WORK ITEM -
Go through the listing below and list every line with "poolWrite".

RECORDS TO PROCESS -
********************

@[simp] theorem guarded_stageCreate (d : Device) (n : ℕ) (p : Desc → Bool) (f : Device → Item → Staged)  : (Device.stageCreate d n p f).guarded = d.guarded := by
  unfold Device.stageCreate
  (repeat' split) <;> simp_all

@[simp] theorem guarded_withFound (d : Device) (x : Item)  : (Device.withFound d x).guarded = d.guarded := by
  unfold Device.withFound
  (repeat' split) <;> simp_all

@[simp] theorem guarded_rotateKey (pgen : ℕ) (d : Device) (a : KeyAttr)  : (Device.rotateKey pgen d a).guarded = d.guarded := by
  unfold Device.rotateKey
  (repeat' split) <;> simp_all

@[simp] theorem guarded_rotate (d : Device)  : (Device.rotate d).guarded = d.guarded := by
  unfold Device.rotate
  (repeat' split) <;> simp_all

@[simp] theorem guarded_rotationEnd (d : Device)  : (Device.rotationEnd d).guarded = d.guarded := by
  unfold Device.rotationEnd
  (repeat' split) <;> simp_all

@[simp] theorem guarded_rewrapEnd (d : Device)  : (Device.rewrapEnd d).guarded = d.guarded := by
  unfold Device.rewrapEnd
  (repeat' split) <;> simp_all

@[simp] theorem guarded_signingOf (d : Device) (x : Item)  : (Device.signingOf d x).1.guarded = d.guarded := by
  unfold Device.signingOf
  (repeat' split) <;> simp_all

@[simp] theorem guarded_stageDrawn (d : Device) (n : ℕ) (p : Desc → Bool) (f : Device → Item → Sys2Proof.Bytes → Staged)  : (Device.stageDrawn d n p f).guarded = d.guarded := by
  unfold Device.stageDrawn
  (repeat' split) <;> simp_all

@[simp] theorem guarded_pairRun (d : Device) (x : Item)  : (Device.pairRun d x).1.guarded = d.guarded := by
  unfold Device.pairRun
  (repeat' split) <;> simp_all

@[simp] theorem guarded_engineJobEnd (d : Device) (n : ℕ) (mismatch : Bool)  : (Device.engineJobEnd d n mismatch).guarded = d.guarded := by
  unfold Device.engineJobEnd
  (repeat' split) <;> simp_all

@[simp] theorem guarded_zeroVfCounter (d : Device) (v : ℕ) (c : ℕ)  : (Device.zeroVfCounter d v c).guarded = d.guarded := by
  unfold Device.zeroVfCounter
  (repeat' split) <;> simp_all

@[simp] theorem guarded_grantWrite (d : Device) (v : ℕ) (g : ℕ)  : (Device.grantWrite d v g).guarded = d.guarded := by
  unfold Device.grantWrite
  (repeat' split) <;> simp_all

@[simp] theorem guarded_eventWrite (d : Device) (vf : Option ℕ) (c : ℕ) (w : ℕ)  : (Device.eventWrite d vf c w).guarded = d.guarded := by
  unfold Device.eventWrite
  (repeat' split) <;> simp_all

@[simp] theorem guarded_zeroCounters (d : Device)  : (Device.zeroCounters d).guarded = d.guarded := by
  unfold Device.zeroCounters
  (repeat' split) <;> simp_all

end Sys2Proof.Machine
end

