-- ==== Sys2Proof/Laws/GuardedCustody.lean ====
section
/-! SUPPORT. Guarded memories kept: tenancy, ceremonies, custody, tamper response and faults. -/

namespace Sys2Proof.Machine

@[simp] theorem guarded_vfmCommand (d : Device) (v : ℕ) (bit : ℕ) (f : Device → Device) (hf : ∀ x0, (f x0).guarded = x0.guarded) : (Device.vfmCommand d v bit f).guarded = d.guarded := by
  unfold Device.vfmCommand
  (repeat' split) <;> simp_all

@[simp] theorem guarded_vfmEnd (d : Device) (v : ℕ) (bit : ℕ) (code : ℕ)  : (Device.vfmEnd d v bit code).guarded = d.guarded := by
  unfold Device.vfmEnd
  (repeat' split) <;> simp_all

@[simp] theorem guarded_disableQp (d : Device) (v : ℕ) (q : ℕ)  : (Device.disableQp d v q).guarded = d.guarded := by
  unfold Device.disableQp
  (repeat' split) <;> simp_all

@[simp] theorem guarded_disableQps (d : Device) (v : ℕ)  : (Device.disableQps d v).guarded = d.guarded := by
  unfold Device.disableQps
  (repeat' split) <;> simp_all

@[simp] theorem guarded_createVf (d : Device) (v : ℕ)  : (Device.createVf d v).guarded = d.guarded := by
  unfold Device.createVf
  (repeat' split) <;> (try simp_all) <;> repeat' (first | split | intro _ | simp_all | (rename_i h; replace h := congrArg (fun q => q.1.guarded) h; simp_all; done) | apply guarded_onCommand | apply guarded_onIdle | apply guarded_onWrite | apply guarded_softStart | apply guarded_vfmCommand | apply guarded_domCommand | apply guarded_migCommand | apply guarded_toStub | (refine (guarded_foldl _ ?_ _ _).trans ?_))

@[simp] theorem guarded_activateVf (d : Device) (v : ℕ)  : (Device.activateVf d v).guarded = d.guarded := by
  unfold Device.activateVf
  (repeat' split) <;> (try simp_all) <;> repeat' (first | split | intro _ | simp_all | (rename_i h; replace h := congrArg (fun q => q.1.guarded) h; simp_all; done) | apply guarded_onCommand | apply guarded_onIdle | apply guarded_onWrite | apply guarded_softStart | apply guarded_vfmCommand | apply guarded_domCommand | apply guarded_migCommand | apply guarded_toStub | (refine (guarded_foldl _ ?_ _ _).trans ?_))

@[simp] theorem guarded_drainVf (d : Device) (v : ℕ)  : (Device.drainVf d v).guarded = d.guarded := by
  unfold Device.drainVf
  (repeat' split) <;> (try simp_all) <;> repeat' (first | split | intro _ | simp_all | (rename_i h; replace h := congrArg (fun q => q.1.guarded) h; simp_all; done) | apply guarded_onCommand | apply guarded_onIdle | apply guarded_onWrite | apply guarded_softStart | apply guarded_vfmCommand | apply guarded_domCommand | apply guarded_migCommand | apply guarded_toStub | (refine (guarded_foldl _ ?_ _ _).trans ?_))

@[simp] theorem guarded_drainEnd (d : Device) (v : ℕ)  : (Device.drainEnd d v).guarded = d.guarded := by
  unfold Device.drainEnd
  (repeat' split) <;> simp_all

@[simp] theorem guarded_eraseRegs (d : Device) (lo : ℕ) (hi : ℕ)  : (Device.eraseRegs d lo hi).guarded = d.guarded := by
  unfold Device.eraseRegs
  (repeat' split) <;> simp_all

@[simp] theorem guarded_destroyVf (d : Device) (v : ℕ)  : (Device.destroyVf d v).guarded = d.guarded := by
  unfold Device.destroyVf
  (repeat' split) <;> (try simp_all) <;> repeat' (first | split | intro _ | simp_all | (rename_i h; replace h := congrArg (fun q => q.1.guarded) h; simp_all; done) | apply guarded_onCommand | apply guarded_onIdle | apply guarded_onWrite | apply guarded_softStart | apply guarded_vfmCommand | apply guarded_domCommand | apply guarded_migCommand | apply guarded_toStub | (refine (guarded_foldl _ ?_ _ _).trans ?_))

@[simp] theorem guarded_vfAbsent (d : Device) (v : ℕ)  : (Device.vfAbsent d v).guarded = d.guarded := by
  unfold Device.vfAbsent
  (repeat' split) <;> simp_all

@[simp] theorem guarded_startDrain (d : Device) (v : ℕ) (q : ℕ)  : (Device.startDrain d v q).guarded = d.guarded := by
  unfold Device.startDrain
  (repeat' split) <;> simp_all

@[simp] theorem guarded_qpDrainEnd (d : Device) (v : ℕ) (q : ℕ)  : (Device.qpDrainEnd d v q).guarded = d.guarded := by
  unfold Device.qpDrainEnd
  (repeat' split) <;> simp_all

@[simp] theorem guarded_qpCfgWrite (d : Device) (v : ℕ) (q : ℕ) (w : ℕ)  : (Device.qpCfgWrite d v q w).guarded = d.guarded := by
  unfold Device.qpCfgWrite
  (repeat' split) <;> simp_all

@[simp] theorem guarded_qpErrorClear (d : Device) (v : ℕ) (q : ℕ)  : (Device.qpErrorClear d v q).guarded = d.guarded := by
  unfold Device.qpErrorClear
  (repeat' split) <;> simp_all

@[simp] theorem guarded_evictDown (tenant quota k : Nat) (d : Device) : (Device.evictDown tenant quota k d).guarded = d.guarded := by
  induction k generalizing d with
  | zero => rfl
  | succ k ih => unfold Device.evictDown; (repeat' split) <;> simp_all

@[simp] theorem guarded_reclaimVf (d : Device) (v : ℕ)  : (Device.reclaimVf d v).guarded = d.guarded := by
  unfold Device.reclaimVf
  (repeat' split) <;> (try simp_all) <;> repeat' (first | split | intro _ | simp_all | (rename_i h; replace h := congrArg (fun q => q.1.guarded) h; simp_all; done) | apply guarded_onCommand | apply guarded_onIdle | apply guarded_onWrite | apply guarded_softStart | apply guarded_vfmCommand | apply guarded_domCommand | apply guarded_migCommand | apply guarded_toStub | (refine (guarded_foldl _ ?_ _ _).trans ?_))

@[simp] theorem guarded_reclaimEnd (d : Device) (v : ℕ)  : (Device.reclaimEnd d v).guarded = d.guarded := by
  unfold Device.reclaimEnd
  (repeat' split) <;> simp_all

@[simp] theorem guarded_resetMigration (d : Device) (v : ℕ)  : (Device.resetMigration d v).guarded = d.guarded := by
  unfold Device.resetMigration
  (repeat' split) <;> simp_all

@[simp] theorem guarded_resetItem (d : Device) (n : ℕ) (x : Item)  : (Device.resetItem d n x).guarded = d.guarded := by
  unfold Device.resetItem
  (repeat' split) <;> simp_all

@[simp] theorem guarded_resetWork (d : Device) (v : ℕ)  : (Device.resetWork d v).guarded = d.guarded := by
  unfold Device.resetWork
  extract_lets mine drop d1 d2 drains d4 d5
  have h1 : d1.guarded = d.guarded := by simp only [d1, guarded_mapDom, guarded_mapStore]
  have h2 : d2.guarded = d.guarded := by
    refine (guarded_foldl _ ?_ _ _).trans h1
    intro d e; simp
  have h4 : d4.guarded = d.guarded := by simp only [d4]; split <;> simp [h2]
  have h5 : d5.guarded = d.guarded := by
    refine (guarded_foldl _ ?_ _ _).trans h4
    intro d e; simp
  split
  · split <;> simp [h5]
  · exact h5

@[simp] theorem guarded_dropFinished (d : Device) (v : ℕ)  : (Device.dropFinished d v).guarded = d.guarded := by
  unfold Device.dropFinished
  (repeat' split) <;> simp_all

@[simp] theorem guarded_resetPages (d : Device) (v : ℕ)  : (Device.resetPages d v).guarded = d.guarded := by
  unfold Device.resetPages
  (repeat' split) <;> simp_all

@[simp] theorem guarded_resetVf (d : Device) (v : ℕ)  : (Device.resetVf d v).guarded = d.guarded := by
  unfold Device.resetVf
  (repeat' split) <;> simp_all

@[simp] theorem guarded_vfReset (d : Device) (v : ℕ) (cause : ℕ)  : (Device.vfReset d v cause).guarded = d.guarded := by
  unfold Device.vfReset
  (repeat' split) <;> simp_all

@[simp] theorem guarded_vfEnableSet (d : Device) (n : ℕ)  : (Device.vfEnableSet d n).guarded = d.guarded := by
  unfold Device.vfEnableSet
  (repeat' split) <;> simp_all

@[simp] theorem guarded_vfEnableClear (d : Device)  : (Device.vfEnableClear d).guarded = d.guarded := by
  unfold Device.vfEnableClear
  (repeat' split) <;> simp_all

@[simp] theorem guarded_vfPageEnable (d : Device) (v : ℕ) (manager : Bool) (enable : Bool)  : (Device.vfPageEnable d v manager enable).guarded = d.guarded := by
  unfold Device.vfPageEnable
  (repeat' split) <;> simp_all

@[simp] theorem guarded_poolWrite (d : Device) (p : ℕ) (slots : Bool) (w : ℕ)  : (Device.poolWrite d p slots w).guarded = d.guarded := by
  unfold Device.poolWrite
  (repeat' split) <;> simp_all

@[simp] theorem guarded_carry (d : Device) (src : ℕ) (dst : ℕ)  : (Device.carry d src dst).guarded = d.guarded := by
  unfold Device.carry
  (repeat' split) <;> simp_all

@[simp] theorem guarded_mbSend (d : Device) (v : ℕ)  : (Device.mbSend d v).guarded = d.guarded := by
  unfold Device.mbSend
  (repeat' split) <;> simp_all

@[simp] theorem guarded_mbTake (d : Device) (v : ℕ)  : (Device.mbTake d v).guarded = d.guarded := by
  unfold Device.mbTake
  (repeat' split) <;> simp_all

********************

SOLUTION -
@[simp] theorem guarded_poolWrite (d : Device) (p : ℕ) (slots : Bool) (w : ℕ)  : (Device.poolWrite d p slots w).guarded = d.guarded := by
  unfold Device.poolWrite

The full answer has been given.